* [Work instruction]
Print, from the listing below, the lines starting at the line containing "refine Keeps.after (runArmHold_keeps" and ending at the line containing "refine Keeps.after (mbxWrite_keeps", exactly as they stand, and print nothing else.

* [The data]
-- ==== Sys2Proof/Laws/FramesExec.lean ====
section
/-! SUPPORT. Frames of the meanings, one lemma per command: the mask names the parts the command may change (`Part.bit`); every
other part is as before. -/

namespace Sys2Proof.Machine

theorem execTillerUpdate_keeps (a) (entryBad) (recordBad) (ecc) (s) : Res 156762307 s (execTillerUpdate a entryBad recordBad ecc s) := by
  unfold execTillerUpdate
  refine Res.onUnit ?_
  refine Keeps.after (tillerUpdate_keeps _ _ _ _ _) rfl ?_
  exact Keeps.refl _ _

theorem execTillerWatchdog_keeps (n) (s) : Res 1572864 s (execTillerWatchdog n s) := by
  unfold execTillerWatchdog
  refine Res.onUnit ?_
  refine Keeps.after (tillerWatchdog_keeps _ _) rfl ?_
  exact Keeps.refl _ _

theorem execAxisBind_keeps (h) (a) (s) : Res 1048704 s (execAxisBind h a s) := by
  unfold execAxisBind
  refine commitHost_keeps rfl ?_
  refine Keeps.after (runAxisBind_keeps _ _ _) rfl ?_
  exact Keeps.refl _ _

theorem execAxisConfig_keeps (h) (a) (s) : Res 1048704 s (execAxisConfig h a s) := by
  unfold execAxisConfig
  refine commitHost_keeps rfl ?_
  refine Keeps.after (runAxisConfig_keeps _ _ _) rfl ?_
  exact Keeps.refl _ _

theorem execAxisSetLimits_keeps (h) (a) (s) : Res 270008512 s (execAxisSetLimits h a s) := by
  unfold execAxisSetLimits
  refine commitHost_keeps rfl ?_
  refine Keeps.after (runAxisSetLimits_keeps _ _ _) rfl ?_
  exact Keeps.refl _ _

theorem execAxisSetLoop_keeps (h) (a) (s) : Res 1048704 s (execAxisSetLoop h a s) := by
  unfold execAxisSetLoop
  refine commitHost_keeps rfl ?_
  refine Keeps.after (runAxisSetLoop_keeps _ _ _) rfl ?_
  exact Keeps.refl _ _

theorem execAxisSetNotch_keeps (h) (a) (s) : Res 1048704 s (execAxisSetNotch h a s) := by
  unfold execAxisSetNotch
  refine commitHost_keeps rfl ?_
  refine Keeps.after (runAxisSetNotch_keeps _ _ _) rfl ?_
  exact Keeps.refl _ _

theorem execAxisSwitchConfig_keeps (h) (a) (s) : Res 1048704 s (execAxisSwitchConfig h a s) := by
  unfold execAxisSwitchConfig
  refine commitHost_keeps rfl ?_
  refine Keeps.after (runAxisSwitchConfig_keeps _ _ _) rfl ?_
  exact Keeps.refl _ _

theorem execAxisSwitchClear_keeps (h) (a) (s) : Res 1048704 s (execAxisSwitchClear h a s) := by
  unfold execAxisSwitchClear
  refine commitHost_keeps rfl ?_
  refine Keeps.after (runAxisSwitchClear_keeps _ _ _) rfl ?_
  exact Keeps.refl _ _

theorem execAxisDdConfig_keeps (h) (a) (s) : Res 1048704 s (execAxisDdConfig h a s) := by
  unfold execAxisDdConfig
  refine commitHost_keeps rfl ?_
  refine Keeps.after (runAxisDdConfig_keeps _ _ _) rfl ?_
  exact Keeps.refl _ _

theorem execAxisDdPwm_keeps (h) (a) (s) : Res 1048704 s (execAxisDdPwm h a s) := by
  unfold execAxisDdPwm
  refine commitHost_keeps rfl ?_
  refine Keeps.after (runAxisDdPwm_keeps _ _ _) rfl ?_
  exact Keeps.refl _ _

theorem execAxisCamTable_keeps (h) (a) (s) : Res 1048704 s (execAxisCamTable h a s) := by
  unfold execAxisCamTable
  refine commitHost_keeps rfl ?_
  refine Keeps.after (runAxisCamTable_keeps _ _ _) rfl ?_
  exact Keeps.refl _ _

theorem execAxisStatus_keeps (h) (a) (s) : Res 128 s (execAxisStatus h a s) := by
  unfold execAxisStatus
  refine commitHost_keeps rfl ?_
  refine Keeps.after (runAxisStatus_keeps _ _ _) rfl ?_
  exact Keeps.refl _ _

theorem execDiagAxisLoop_keeps (h) (a) (s) : Res 128 s (execDiagAxisLoop h a s) := by
  unfold execDiagAxisLoop
  refine commitHost_keeps rfl ?_
  refine Keeps.after (runDiagAxisLoop_keeps _ _ _) rfl ?_
  exact Keeps.refl _ _

theorem execDiagAxisCounters_keeps (h) (a) (s) : Res 128 s (execDiagAxisCounters h a s) := by
  unfold execDiagAxisCounters
  refine commitHost_keeps rfl ?_
  refine Keeps.after (runDiagAxisCounters_keeps _ _ _) rfl ?_
  exact Keeps.refl _ _

theorem execDiagTiller_keeps (h) (a) (s) : Res 128 s (execDiagTiller h a s) := by
  unfold execDiagTiller
  refine commitHost_keeps rfl ?_
  refine Keeps.after (runDiagTiller_keeps _ _ _) rfl ?_
  exact Keeps.refl _ _

theorem execArmDefine_keeps (h) (a) (s) : Res 1048704 s (execArmDefine h a s) := by
  unfold execArmDefine
  refine commitHost_keeps rfl ?_
  refine Keeps.after (runArmDefine_keeps _ _ _) rfl ?_
  exact Keeps.refl _ _

theorem execArmSetDynamics_keeps (h) (a) (s) : Res 1048704 s (execArmSetDynamics h a s) := by
  unfold execArmSetDynamics
  refine commitHost_keeps rfl ?_
  refine Keeps.after (runArmSetDynamics_keeps _ _ _) rfl ?_
  exact Keeps.refl _ _

theorem execArmSetPayload_keeps (h) (a) (s) : Res 1048704 s (execArmSetPayload h a s) := by
  unfold execArmSetPayload
  refine commitHost_keeps rfl ?_
  refine Keeps.after (runArmSetPayload_keeps _ _ _) rfl ?_
  exact Keeps.refl _ _

theorem execArmSetLimits_keeps (h) (a) (s) : Res 269484160 s (execArmSetLimits h a s) := by
  unfold execArmSetLimits
  refine commitHost_keeps rfl ?_
  refine Keeps.after (runArmSetLimits_keeps _ _ _) rfl ?_
  exact Keeps.refl _ _

theorem execArmSetIk_keeps (h) (a) (s) : Res 1048704 s (execArmSetIk h a s) := by
  unfold execArmSetIk
  refine commitHost_keeps rfl ?_
  refine Keeps.after (runArmSetIk_keeps _ _ _) rfl ?_
  exact Keeps.refl _ _

theorem execArmSetTool_keeps (h) (a) (s) : Res 1048704 s (execArmSetTool h a s) := by
  unfold execArmSetTool
  refine commitHost_keeps rfl ?_
  refine Keeps.after (runArmSetTool_keeps _ _ _) rfl ?_
  exact Keeps.refl _ _

theorem execArmSetFrame_keeps (h) (a) (s) : Res 1048704 s (execArmSetFrame h a s) := by
  unfold execArmSetFrame
  refine commitHost_keeps rfl ?_
  refine Keeps.after (runArmSetFrame_keeps _ _ _) rfl ?_
  exact Keeps.refl _ _

theorem execArmSetClaim_keeps (h) (a) (s) : Res 1048704 s (execArmSetClaim h a s) := by
  unfold execArmSetClaim
  refine commitHost_keeps rfl ?_
  refine Keeps.after (runArmSetClaim_keeps _ _ _) rfl ?_
  exact Keeps.refl _ _

theorem execArmSetMode_keeps (h) (a) (s) : Res 1048704 s (execArmSetMode h a s) := by
  unfold execArmSetMode
  refine commitHost_keeps rfl ?_
  refine Keeps.after (runArmSetMode_keeps _ _ _) rfl ?_
  exact Keeps.refl _ _

theorem execArmMoveJoint_keeps (h) (a) (s) : Res 280494272 s (execArmMoveJoint h a s) := by
  unfold execArmMoveJoint
  refine commitHost_keeps rfl ?_
  refine Keeps.after (runArmMoveJoint_keeps _ _ _) rfl ?_
  exact Keeps.refl _ _

theorem execArmMoveCart_keeps (h) (a) (s) : Res 280494272 s (execArmMoveCart h a s) := by
  unfold execArmMoveCart
  refine commitHost_keeps rfl ?_
  refine Keeps.after (runArmMoveCart_keeps _ _ _) rfl ?_
  exact Keeps.refl _ _

theorem execArmMoveArc_keeps (h) (a) (s) : Res 280494272 s (execArmMoveArc h a s) := by
  unfold execArmMoveArc
  refine commitHost_keeps rfl ?_
  refine Keeps.after (runArmMoveArc_keeps _ _ _) rfl ?_
  exact Keeps.refl _ _

theorem execArmHold_keeps (h) (a) (s) : Res 269484160 s (execArmHold h a s) := by
  unfold execArmHold
  refine commitHost_keeps rfl ?_
  refine Keeps.after (runArmHold_keeps _ _ _) rfl ?_
  exact Keeps.refl _ _

theorem execArmResume_keeps (h) (a) (s) : Res 1048704 s (execArmResume h a s) := by
  unfold execArmResume
  refine commitHost_keeps rfl ?_
  refine Keeps.after (runArmResume_keeps _ _ _) rfl ?_
  exact Keeps.refl _ _

theorem execArmStop_keeps (h) (a) (s) : Res 279969920 s (execArmStop h a s) := by
  unfold execArmStop
  refine commitHost_keeps rfl ?_
  refine Keeps.after (runArmStop_keeps _ _ _) rfl ?_
  exact Keeps.refl _ _

theorem execArmJog_keeps (h) (a) (s) : Res 280494272 s (execArmJog h a s) := by
  unfold execArmJog
  refine commitHost_keeps rfl ?_
  refine Keeps.after (runArmJog_keeps _ _ _) rfl ?_
  exact Keeps.refl _ _

theorem execArmStatus_keeps (h) (a) (s) : Res 268435584 s (execArmStatus h a s) := by
  unfold execArmStatus
  refine commitHost_keeps rfl ?_
  refine Keeps.after (runArmStatus_keeps _ _ _) rfl ?_
  exact Keeps.refl _ _

theorem execChkRunWrite_keeps (n) (fold) (w) (s) : Res 1024 s (execChkRunWrite n fold w s) := by
  unfold execChkRunWrite
  refine Res.onUnit ?_
  refine Keeps.after (chkRunWrite_keeps _ _ _ _) rfl ?_
  exact Keeps.refl _ _

theorem execChkCntRead_keeps (n) (s) : Res 67109888 s (execChkCntRead n s) := by
  unfold execChkCntRead
  refine Res.onUnit ?_
  refine Keeps.after (chkCntRead_keeps _ _) rfl ?_
  exact Keeps.refl _ _

theorem execMbxDataWrite_keeps (m) (ch) (w) (s) : Res 134218624 s (execMbxDataWrite m ch w s) := by
  unfold execMbxDataWrite
  refine Res.next ?_
  refine Keeps.after (mbxWrite_keeps _ _ _ _) rfl ?_
  exact Keeps.refl _ _

theorem execRemoteWord_keeps (node) (ch) (w) (s) : Res 134218112 s (execRemoteWord node ch w s) := by
  unfold execRemoteWord
  refine Res.next ?_
  refine Keeps.after (remoteWord_keeps _ _ _ _) rfl ?_
  exact Keeps.refl _ _

theorem execReceiverDomainUp_keeps (m) (s) : Res 256 s (execReceiverDomainUp m s) := by
  unfold execReceiverDomainUp
  refine Res.next ?_
  refine Keeps.ite ?_ ?_
  · refine Keeps.mbx_ (u := s) ?_ rfl (.inl rfl)
    exact Keeps.refl _ _
  · exact Keeps.refl _ _

theorem execMbxLockRead_keeps (m) (k) (s) : Res 67109120 s (execMbxLockRead m k s) := by
  unfold execMbxLockRead
  refine Res.next ?_
  refine Keeps.after (lockRead_keeps _ _ _) rfl ?_
  exact Keeps.refl _ _

theorem execMbxLockWrite_keeps (m) (k) (x2) (s) : Res 524736 s (execMbxLockWrite m k x2 s) := by
  unfold execMbxLockWrite
  refine Res.next ?_
  refine Keeps.after (lockWrite_keeps _ _ _) rfl ?_
  exact Keeps.refl _ _

theorem execMbxDbPendWrite_keeps (m) (w) (s) : Res 134217984 s (execMbxDbPendWrite m w s) := by
  unfold execMbxDbPendWrite
  refine Res.next ?_
  refine Keeps.after (dbPendWrite_keeps _ _ _) rfl ?_
  exact Keeps.refl _ _

theorem execMbxDbEnableWrite_keeps (m) (w) (s) : Res 134217984 s (execMbxDbEnableWrite m w s) := by
  unfold execMbxDbEnableWrite
  refine Res.next ?_
  refine Keeps.after (dbEnableWrite_keeps _ _ _) rfl ?_
  exact Keeps.refl _ _

theorem execMbxDbRingWrite_keeps (m) (w) (s) : Res 134218112 s (execMbxDbRingWrite m w s) := by
  unfold execMbxDbRingWrite
  refine Res.next ?_
  refine Keeps.after (dbRingWrite_keeps _ _ _) rfl ?_
  exact Keeps.refl _ _

theorem execMbxEvcntRead_keeps (m) (ch) (s) : Res 67109248 s (execMbxEvcntRead m ch s) := by
  unfold execMbxEvcntRead
  refine Res.next ?_
  refine Keeps.after (mbxEvcntRead_keeps _ _ _) rfl ?_
  exact Keeps.refl _ _

theorem execMbxDbEvcntRead_keeps (m) (j) (s) : Res 67109120 s (execMbxDbEvcntRead m j s) := by
  unfold execMbxDbEvcntRead
  refine Res.next ?_
  refine Keeps.after (dbEvcntRead_keeps _ _ _) rfl ?_
  exact Keeps.refl _ _

theorem execMbxBindWrite_keeps (m) (ch) (w) (s) : Res 256 s (execMbxBindWrite m ch w s) := by
  unfold execMbxBindWrite
  refine Res.next ?_
  refine Keeps.after (mbxBindWrite_keeps _ _ _ _) rfl ?_
  exact Keeps.refl _ _

theorem execMbxBindLockWrite_keeps (m) (w) (s) : Res 274877907200 s (execMbxBindLockWrite m w s) := by
  unfold execMbxBindLockWrite
  refine Res.next ?_
  refine Keeps.after (mbxBindLock_keeps _ _ _) rfl ?_
  exact Keeps.refl _ _

theorem execPoolOwnerWrite_keeps (m) (b) (w) (s) : Res 512 s (execPoolOwnerWrite m b w s) := by
  unfold execPoolOwnerWrite
  refine Res.next ?_
  refine Keeps.after (poolOwnerWrite_keeps _ _ _ _) rfl ?_
  exact Keeps.refl _ _

theorem execPoolHandoverComplete_keeps (b) (s) : Res 512 s (execPoolHandoverComplete b s) := by
  unfold execPoolHandoverComplete
  refine Res.next ?_
  refine Keeps.after (handoverDone_keeps _ _) rfl ?_
  exact Keeps.refl _ _

theorem execPoolEccRead_keeps (b) (s) : Res 67109376 s (execPoolEccRead b s) := by
  unfold execPoolEccRead
  refine Res.onUnit ?_
  refine Keeps.after (poolEccRead_keeps _ _) rfl ?_
  exact Keeps.refl _ _

theorem execChsPause_keeps (k) (n) (s) : Res 34816 s (execChsPause k n s) := by
  unfold execChsPause
  refine chsStep_keeps rfl (fun _ => ?_)
  rename_i z2
  refine Keeps.after (State.setEngine_keeps _ _ _) rfl ?_
  exact Keeps.refl _ _

theorem execChsPins_keeps (k) (value) (mask) (tgt) (s) : Res 34816 s (execChsPins k value mask tgt s) := by
  unfold execChsPins
  refine chsStep_keeps rfl (fun _ => ?_)
  rename_i z2
  refine Keeps.after (State.setEngine_keeps _ _ _) rfl ?_
  exact Keeps.refl _ _

theorem execChsEmit_keeps (k) (n) (w) (duplex) (ins) (s) : Res 134252544 s (execChsEmit k n w duplex ins s) := by
  unfold execChsEmit
  refine chsStep_keeps rfl (fun _ => ?_)
  rename_i z2
  refine Keeps.after (emitOn_keeps _ _ _ _ _ _ _) rfl ?_
  exact Keeps.refl _ _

* [Task output]
  refine Keeps.after (runArmHold_keeps _ _ _) rfl ?_
  exact Keeps.refl _ _

theorem execArmResume_keeps (h) (a) (s) : Res 1048704 s (execArmResume h a s) := by
  unfold execArmResume
  refine commitHost_keeps rfl ?_
  refine Keeps.after (runArmResume_keeps _ _ _) rfl ?_
  exact Keeps.refl _ _

theorem execArmStop_keeps (h) (a) (s) : Res 279969920 s (execArmStop h a s) := by
  unfold execArmStop
  refine commitHost_keeps rfl ?_
  refine Keeps.after (runArmStop_keeps _ _ _) rfl ?_
  exact Keeps.refl _ _

theorem execArmJog_keeps (h) (a) (s) : Res 280494272 s (execArmJog h a s) := by
  unfold execArmJog
  refine commitHost_keeps rfl ?_
  refine Keeps.after (runArmJog_keeps _ _ _) rfl ?_
  exact Keeps.refl _ _

theorem execArmStatus_keeps (h) (a) (s) : Res 268435584 s (execArmStatus h a s) := by
  unfold execArmStatus
  refine commitHost_keeps rfl ?_
  refine Keeps.after (runArmStatus_keeps _ _ _) rfl ?_
  exact Keeps.refl _ _

theorem execChkRunWrite_keeps (n) (fold) (w) (s) : Res 1024 s (execChkRunWrite n fold w s) := by
  unfold execChkRunWrite
  refine Res.onUnit ?_
  refine Keeps.after (chkRunWrite_keeps _ _ _ _) rfl ?_
  exact Keeps.refl _ _

theorem execChkCntRead_keeps (n) (s) : Res 67109888 s (execChkCntRead n s) := by
  unfold execChkCntRead
  refine Res.onUnit ?_
  refine Keeps.after (chkCntRead_keeps _ _) rfl ?_
  exact Keeps.refl _ _

theorem execMbxDataWrite_keeps (m) (ch) (w) (s) : Res 134218624 s (execMbxDataWrite m ch w s) := by
  unfold execMbxDataWrite
  refine Res.next ?_
  refine Keeps.after (mbxWrite_keeps _ _ _ _) rfl ?_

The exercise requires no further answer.